Saved entries
-- ==== Sys2Proof/Machine/Rings.lean ====
section
/-! DEFINITION. Boardwalk rings (R214–R238): tokens, the train, grants, census and tables, wrapping; and the rows of links
that rings have a part in. -/
namespace Sys2Proof.Machine

/-! ### Counters, events, frames -/

/-- The counters of a ring (R238), by their offset. -/
abbrev Ctr.RING (k off : Nat) : Nat := 0x830000 + k * 0x400 + off
abbrev Rc.TOKENS_RX : Nat := 0x000
abbrev Rc.TOKENS_FWD : Nat := 0x008
abbrev Rc.TOKENS_GEN : Nat := 0x010
abbrev Rc.TOKENS_STRIPPED : Nat := 0x018
abbrev Rc.TOKENS_ABSORBED : Nat := 0x020
abbrev Rc.TOKEN_MISSED : Nat := 0x028
abbrev Rc.TOKEN_REGEN : Nat := 0x030
abbrev Rc.WRAPS : Nat := 0x038
abbrev Rc.UNWRAPS : Nat := 0x040
abbrev Rc.CENSUS_STARTED : Nat := 0x048
abbrev Rc.CENSUS_ABORTED : Nat := 0x050
abbrev Rc.TABLES_APPLIED : Nat := 0x058
abbrev Rc.TX_BLOCKS : Nat := 0x060
abbrev Rc.RX_BLOCKS : Nat := 0x068
abbrev Rc.ISO_DEFERRED : Nat := 0x070
abbrev Rc.ISO_STALE : Nat := 0x078
abbrev Rc.ISO_NO_WINDOW : Nat := 0x080
abbrev Rc.ASYNC_TX : Nat := 0x088
abbrev Rc.ASYNC_RX : Nat := 0x090
abbrev Rc.ASYNC_DEFERRED : Nat := 0x098
abbrev Rc.TOO_LONG_FOR_RING : Nat := 0x0A0
abbrev Rc.PASS_STOMPED : Nat := 0x0A8
abbrev Rc.RX_FOREIGN : Nat := 0x0B0
abbrev Rc.RX_NOT_RING : Nat := 0x0B8
abbrev Rc.TABLE_MISSING : Nat := 0x0C0
abbrev Rc.PAST_MGR_STOPPED : Nat := 0x0C8

/-- A counter of a ring. -/
def Dev.ringCount (d : Dev) (k off n : Nat) : Dev := d.count (Ctr.RING k off) n
/-- A leaf of a ring's EVT (R216). -/
def Dev.ringEvt (d : Dev) (k b : Nat) : Dev := d.leaf (0x030 + k) (A.RING_EVT k) b
/-- What a ring holds is changed. -/
def Dev.updRing (d : Dev) (k : Nat) (f : RingRt → RingRt) : Dev := d.setRing k (f (d.ring k))

/-- The NAME of the node (R216). -/
def Dev.ringName (d : Dev) (k : Nat) : Nat := d.rd (F.RING_NAME_HI_NAME k) * 2 ^ 32 + d.rd (F.RING_NAME_LO_NAME k)
/-- The node's rank: MGR_PRIO, then NAME (R215). -/
def Dev.ringRank (d : Dev) (k : Nat) : Nat × Nat := (d.rd (F.RING_CTRL_MGR_PRIO k), d.ringName k)
/-- One rank is above another (R215). -/
def outranks (a b : Nat × Nat) : Bool := b.1 < a.1 || (a.1 == b.1 && b.2 < a.2)
/-- The node is the manager (R216). -/
def Dev.isManager (d : Dev) (k : Nat) : Bool := d.rd (F.RING_STATUS_ROLE k) == 2
/-- The ring passes frames: SYNCING, IN_SERVICE, or draining (R236); not in safe state or a power state. -/
def Dev.ringPasses (d : Dev) (k : Nat) : Bool :=
  let st := d.ustate (0x030 + k)
  (st == 2 || st == 3 || st == 4) && !d.safe && d.power == 0
/-- The ring sends windows and grants of its own: IN_SERVICE, in the table, and nothing missing in this cycle (R236). -/
def Dev.ringSends (d : Dev) (k : Nat) : Bool :=
  d.ustate (0x030 + k) == 3 && !d.safe && d.power == 0 && !(d.ring k).silent && (d.ring k).table.isSome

**What to produce:**
Pull out all lines from the entries above in which the word "power" appears.

**Result below:**
/-- The ring passes frames: SYNCING, IN_SERVICE, or draining (R236); not in safe state or a power state. -/
  (st == 2 || st == 3 || st == 4) && !d.safe && d.power == 0
  d.ustate (0x030 + k) == 3 && !d.safe && d.power == 0 && !(d.ring k).silent && (d.ring k).table.isSome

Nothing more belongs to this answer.